Obstructive sleep apnea (OSA) is an inherited progressive problem that has become a major healthcare issue in the United States and throughout many other developed nations. It is one category within a more global spectrum of conditions known as sleep disordered breathing (SDB). OSA is thought to begin as “simple snoring” and progress until developing into full-blown obstructive sleep apnea. It is traditionally treated with continuous positive air pressure (CPAP) or some form of mandibular repositioning device. Various surgical procedures have also been utilized to address the underlying anatomic issue(s).

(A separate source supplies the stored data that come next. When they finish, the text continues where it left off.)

-- ==== Sys2Proof/Laws/Mem.lean ====
section
/-! SUPPORT. Memory: a read after a write, and the canonical form that every operation keeps (log 1). -/

namespace Sys2Proof

/-! ### Maps from numbers -/

theorem SMap.get_put_same {α : Type} (d : α) (m : SMap α) (a : Nat) (v : α) : SMap.get d (SMap.put m a v) a = v := by
  induction m with
  | nil => simp [SMap.put, SMap.get]
  | cons e r ih =>
    obtain ⟨k, w⟩ := e
    simp only [SMap.put]
    split
    · simp [SMap.get]
    · split
      · simp [SMap.get]
      · rename_i h1 h2
        simp only [SMap.get]
        rw [if_neg (fun e => h2 e.symm)]
        exact ih

theorem SMap.get_put_other {α : Type} (d : α) (m : SMap α) {a b : Nat} (v : α) (h : b ≠ a) :
    SMap.get d (SMap.put m a v) b = SMap.get d m b := by
  induction m with
  | nil => simp [SMap.put, SMap.get, Ne.symm h]
  | cons e r ih =>
    obtain ⟨k, w⟩ := e
    simp only [SMap.put]
    split
    · simp only [SMap.get, Ne.symm h, if_false]
    · split
      · rename_i h1 h2
        subst h2
        simp only [SMap.get, Ne.symm h, if_false]
      · simp only [SMap.get, ih]

/-- Looking a key up is reading it with no value as the default. -/
theorem SMap.find_eq_get {α : Type} (m : SMap α) (a : Nat) : SMap.find m a = SMap.get none (m.map fun e => (e.1, some e.2)) a := by
  induction m with
  | nil => rfl
  | cons e r ih => simp only [SMap.find, List.map_cons, SMap.get, ih]

theorem SMap.map_put {α β : Type} (f : α → β) (m : SMap α) (a : Nat) (v : α) :
    (SMap.put m a v).map (fun e => (e.1, f e.2)) = SMap.put (m.map fun e => (e.1, f e.2)) a (f v) := by
  induction m with
  | nil => rfl
  | cons e r ih =>
    simp only [SMap.put, List.map_cons]
    split_ifs <;> simp [ih]

theorem SMap.find_put_same {α : Type} (m : SMap α) (a : Nat) (v : α) : SMap.find (SMap.put m a v) a = some v := by
  rw [SMap.find_eq_get, SMap.map_put, SMap.get_put_same]

theorem SMap.find_put_other {α : Type} (m : SMap α) {a b : Nat} (v : α) (h : b ≠ a) :
    SMap.find (SMap.put m a v) b = SMap.find m b := by
  rw [SMap.find_eq_get, SMap.map_put, SMap.get_put_other _ _ _ h, ← SMap.find_eq_get]

theorem SMap.get_del_same {α : Type} (d : α) (m : SMap α) (a : Nat) : SMap.get d (SMap.del m a) a = d := by
  induction m with
  | nil => rfl
  | cons e r ih =>
    obtain ⟨k, w⟩ := e
    simp only [SMap.del]
    split
    · exact ih
    · rename_i h
      simp only [SMap.get, h, if_false]
      exact ih

theorem SMap.get_del_other {α : Type} (d : α) (m : SMap α) {a b : Nat} (h : b ≠ a) :
    SMap.get d (SMap.del m a) b = SMap.get d m b := by
  induction m with
  | nil => rfl
  | cons e r ih =>
    obtain ⟨k, w⟩ := e
    simp only [SMap.del]
    split
    · rename_i h1
      subst h1
      simp only [SMap.get, Ne.symm h, if_false]
      exact ih
    · simp only [SMap.get, ih]

theorem SMap.mem_put {α : Type} {m : SMap α} {a : Nat} {v : α} {e : Nat × α} (h : e ∈ SMap.put m a v) :
    e = (a, v) ∨ e ∈ m := by
  induction m with
  | nil => simpa [SMap.put] using h
  | cons x r ih =>
    obtain ⟨k, w⟩ := x
    simp only [SMap.put] at h
    split at h
    · simpa using h
    · split at h
      · rcases List.mem_cons.1 h with e | e
        · exact .inl e
        · exact .inr (List.mem_cons_of_mem _ e)
      · rcases List.mem_cons.1 h with e | e
        · exact .inr (by simp [e])
        · rcases ih e with e | e
          · exact .inl e
          · exact .inr (List.mem_cons_of_mem _ e)

theorem SMap.mem_del {α : Type} {m : SMap α} {a : Nat} {e : Nat × α} (h : e ∈ SMap.del m a) : e ∈ m := by
  induction m with
  | nil => exact h
  | cons x r ih =>
    obtain ⟨k, w⟩ := x
    simp only [SMap.del] at h
    split at h
    · exact List.mem_cons_of_mem _ (ih h)
    · rcases List.mem_cons.1 h with e | e
      · simp [e]
      · exact List.mem_cons_of_mem _ (ih e)

/-- Keys rise. -/
def SMap.Rising {α : Type} (m : SMap α) : Prop := m.Pairwise fun x y => x.1 < y.1

theorem SMap.Rising.put {α : Type} {m : SMap α} (h : SMap.Rising m) (a : Nat) (v : α) :
    SMap.Rising (SMap.put m a v) := by
  induction m with
  | nil => simp [SMap.put, SMap.Rising]
  | cons x r ih =>
    obtain ⟨k, w⟩ := x
    obtain ⟨h1, h2⟩ := List.pairwise_cons.1 h
    simp only [SMap.put]
    split
    · rename_i c
      refine List.pairwise_cons.2 ⟨fun y hy => ?_, h⟩
      rcases List.mem_cons.1 hy with e | e
      · subst e; exact c
      · exact lt_trans c (h1 y e)
    · split
      · rename_i c1 c2
        subst c2
        exact List.pairwise_cons.2 ⟨h1, h2⟩
      · rename_i c1 c2
        refine List.pairwise_cons.2 ⟨fun y hy => ?_, ih h2⟩
        rcases SMap.mem_put hy with e | e
        · subst e; dsimp only; omega
        · exact h1 y e

theorem SMap.Rising.del {α : Type} {m : SMap α} (h : SMap.Rising m) (a : Nat) : SMap.Rising (SMap.del m a) := by
  induction m with
  | nil => exact h
  | cons x r ih =>
    obtain ⟨k, w⟩ := x
    obtain ⟨h1, h2⟩ := List.pairwise_cons.1 h
    simp only [SMap.del]
    split
    · exact ih h2
    · exact List.pairwise_cons.2 ⟨fun y hy => h1 y (SMap.mem_del hy), ih h2⟩

namespace Machine

/-! ### Bytes -/

theorem Mem.rd_wr_same (m : Mem) (a : Nat) (b : Byte) : (m.wr a b).rd a = b := by
  unfold Mem.rd Mem.wr
  split
  · rename_i h; rw [h]; exact SMap.get_del_same _ _ _
  · exact SMap.get_put_same _ _ _ _

theorem Mem.rd_wr_other (m : Mem) {a x : Nat} (b : Byte) (h : x ≠ a) : (m.wr a b).rd x = m.rd x := by
  unfold Mem.rd Mem.wr
  split
  · exact SMap.get_del_other _ _ h
  · exact SMap.get_put_other _ _ _ h

/-- A store changes its own bytes and no other. -/
theorem Mem.rd_store (m : Mem) (a : Nat) (bs : List Byte) (x : Nat) :
    (m.store a bs).rd x = if a ≤ x ∧ x < a + bs.length then bs.getD (x - a) 0 else m.rd x := by
  induction bs generalizing m a with
  | nil =>
    simp only [Mem.store, List.length_nil]
    rw [if_neg (by omega)]
  | cons b r ih =>
    rw [Mem.store, ih]
    simp only [List.length_cons]
    by_cases h : x = a
    · subst h
      rw [if_neg (by omega), if_pos (by omega), Mem.rd_wr_same]
      simp
    · rw [Mem.rd_wr_other _ _ h]
      by_cases h2 : a + 1 ≤ x ∧ x < a + 1 + r.length
      · rw [if_pos h2, if_pos (by omega)]
        have e : x - a = (x - (a + 1)) + 1 := by omega
        rw [e]
        simp
      · rw [if_neg h2, if_neg (by omega)]

theorem Mem.length_bytes (m : Mem) (a n : Nat) : (m.bytes a n).length = n := by
  induction n generalizing a with
  | zero => rfl
  | succ n ih => simp [Mem.bytes, ih]

theorem Mem.getD_bytes (m : Mem) (a n i : Nat) (h : i < n) : (m.bytes a n).getD i 0 = m.rd (a + i) := by
  induction n generalizing a i with
  | zero => omega
  | succ n ih =>
    cases i with
    | zero => simp [Mem.bytes]
    | succ i =>
      have := ih (a + 1) i (by omega)
      simp only [Mem.bytes, List.getD_cons_succ, this]
      congr 1
      omega

/-- What was stored is read back. -/
theorem Mem.bytes_store (m : Mem) (a : Nat) (bs : List Byte) : (m.store a bs).bytes a bs.length = bs := by
  apply List.ext_getElem
  · exact Mem.length_bytes _ _ _
  · intro i h1 h2
    have e := Mem.getD_bytes (m.store a bs) a bs.length i h2
    rw [Mem.rd_store, if_pos (by omega)] at e
    have e2 : a + i - a = i := by omega
    rw [e2] at e
    simpa [List.getD_eq_getElem?_getD, h1, h2] using e

/-- Two runs of bytes are equal where every byte is. -/
theorem Mem.bytes_congr {m m' : Mem} {a n : Nat} (h : ∀ i < n, m'.rd (a + i) = m.rd (a + i)) :
    m'.bytes a n = m.bytes a n := by
  induction n generalizing a with
  | zero => rfl
  | succ n ih =>
    simp only [Mem.bytes]
    rw [show m'.rd a = m.rd a from h 0 (by omega), ih (fun i hi => by
      have := h (i + 1) (by omega)
      rwa [show a + (i + 1) = a + 1 + i by omega] at this)]

/-! ### The canonical form -/

theorem Mem.wf_iff (m : Mem) : m.wf = true ↔ SMap.Rising m ∧ ∀ e ∈ m, e.2 ≠ 0 := by
  induction m with
  | nil => simp [Mem.wf, SMap.Rising]
  | cons x r ih =>
    obtain ⟨a, b⟩ := x
    cases r with
    | nil => simp [Mem.wf, SMap.Rising]
    | cons y r =>
      obtain ⟨a', b'⟩ := y
      simp only [Mem.wf, Bool.and_eq_true, decide_eq_true_eq, ih]
      constructor
      · rintro ⟨⟨h1, h2⟩, h3, h4⟩
        refine ⟨List.pairwise_cons.2 ⟨fun z hz => ?_, h3⟩, fun z hz => ?_⟩
        · rcases List.mem_cons.1 hz with e | e
          · subst e; exact h2
          · exact lt_trans h2 ((List.pairwise_cons.1 h3).1 z e)
        · rcases List.mem_cons.1 hz with e | e
          · subst e; exact h1
          · exact h4 z e
      · rintro ⟨h1, h2⟩
        obtain ⟨h3, h4⟩ := List.pairwise_cons.1 h1
        exact ⟨⟨h2 (a, b) (by simp), h3 (a', b') (by simp)⟩, h4, fun z hz => h2 z (List.mem_cons_of_mem _ hz)⟩

theorem Mem.wf_wr {m : Mem} (h : m.wf = true) (a : Nat) (b : Byte) : (m.wr a b).wf = true := by
  obtain ⟨h1, h2⟩ := (Mem.wf_iff m).1 h
  unfold Mem.wr
  split
  · exact (Mem.wf_iff _).2 ⟨h1.del a, fun e he => h2 e (SMap.mem_del he)⟩
  · rename_i hb
    refine (Mem.wf_iff _).2 ⟨h1.put a b, fun e he => ?_⟩
    rcases SMap.mem_put he with k | k
    · subst k; exact hb
    · exact h2 e k

theorem Mem.wf_store {m : Mem} (h : m.wf = true) (a : Nat) (bs : List Byte) : (m.store a bs).wf = true := by
  induction bs generalizing m a with
  | nil => exact h
  | cons b r ih => exact ih (Mem.wf_wr h a b) (a + 1)

theorem Mem.wf_storeNat {m : Mem} (h : m.wf = true) (a n v : Nat) : (m.storeNat a n v).wf = true :=
  Mem.wf_store h a _

theorem Mem.wf_filter {m : Mem} (h : m.wf = true) (p : Nat × Byte → Bool) : Mem.wf (m.filter p) = true := by
  obtain ⟨h1, h2⟩ := (Mem.wf_iff m).1 h
  exact (Mem.wf_iff _).2 ⟨h1.filter _, fun e he => h2 e (List.mem_of_mem_filter he)⟩

theorem Mem.wf_clear {m : Mem} (h : m.wf = true) (lo hi : Nat) : (m.clear lo hi).wf = true := Mem.wf_filter h _

/-- Two canonical memories that read alike are equal. -/
theorem Mem.ext_of_wf {m m' : Mem} (h : m.wf = true) (h' : m'.wf = true) (e : ∀ a, m.rd a = m'.rd a) : m = m' := by
  obtain ⟨h1, h2⟩ := (Mem.wf_iff m).1 h
  obtain ⟨h3, h4⟩ := (Mem.wf_iff m').1 h'
  clear h h'
  have below : ∀ (m : Mem) (a : Nat), (∀ x ∈ m, a < x.1) → m.rd a = 0 := by
    intro m a hm
    unfold Mem.rd
    induction m with
    | nil => rfl
    | cons x r ih =>
      obtain ⟨k, w⟩ := x
      have := hm (k, w) (by simp)
      simp only [SMap.get]
      rw [if_neg (by dsimp only at this; omega)]
      exact ih fun y hy => hm y (List.mem_cons_of_mem _ hy)
  induction m generalizing m' with
  | nil =>
    cases m' with
    | nil => rfl
    | cons y r =>
      obtain ⟨k, w⟩ := y
      have := e k
      simp [Mem.rd, SMap.get] at this
      exact absurd this.symm (h4 (k, w) (by simp))
  | cons x r ih =>
    obtain ⟨k, w⟩ := x
    obtain ⟨p1, p2⟩ := List.pairwise_cons.1 h1
    cases m' with
    | nil =>
      have := e k
      simp [Mem.rd, SMap.get] at this
      exact absurd this (h2 (k, w) (by simp))
    | cons y r' =>
      obtain ⟨k', w'⟩ := y
      obtain ⟨q1, q2⟩ := List.pairwise_cons.1 h3
      have hk : k = k' := by
        rcases Nat.lt_trichotomy k k' with c | c | c
        · have z := below ((k', w') :: r') k (fun y hy => by
            rcases List.mem_cons.1 hy with d | d
            · subst d; exact c
            · exact lt_trans c (q1 y d))
          rw [← e k] at z
          simp [Mem.rd, SMap.get] at z
          exact absurd z (h2 (k, w) (by simp))
        · exact c
        · have z := below ((k, w) :: r) k' (fun y hy => by
            rcases List.mem_cons.1 hy with d | d
            · subst d; exact c
            · exact lt_trans c (p1 y d))
          rw [e k'] at z
          simp [Mem.rd, SMap.get] at z
          exact absurd z (h4 (k', w') (by simp))
      subst hk
      have hw : w = w' := by simpa [Mem.rd, SMap.get] using e k
      subst hw
      congr 1
      refine ih (fun a => ?_) p2 (fun z hz => h2 z (List.mem_cons_of_mem _ hz)) q2
        (fun z hz => h4 z (List.mem_cons_of_mem _ hz))
      by_cases c : k = a
      · subst c
        rw [below r k p1, below r' k q1]
      · have := e a
        simpa [Mem.rd, SMap.get, c] using this

end Machine

end Sys2Proof
end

These various approaches are effective because OSA is a condition resulting from a combination of anatomic features that create an obstruction or reduction in airflow at some level in the maxillofacial complex. For many patients, orthodontists have a unique opportunity to provide definitive correction of the underlying problems because we are the only specialty that routinely changes the morphology of the maxillofacial complex without surgery. In many ways, OSA is a medical condition with an orthodontic solution. It is important to note that in every situation, only a physician can make the diagnosis of snoring or obstructive sleep apnea even though we as dentists provide much of the treatment. The reason this is important to both us and the patient is that even though OSA is the most common form of sleep disordered breathing, it is critical to rule out such entities as central apnea.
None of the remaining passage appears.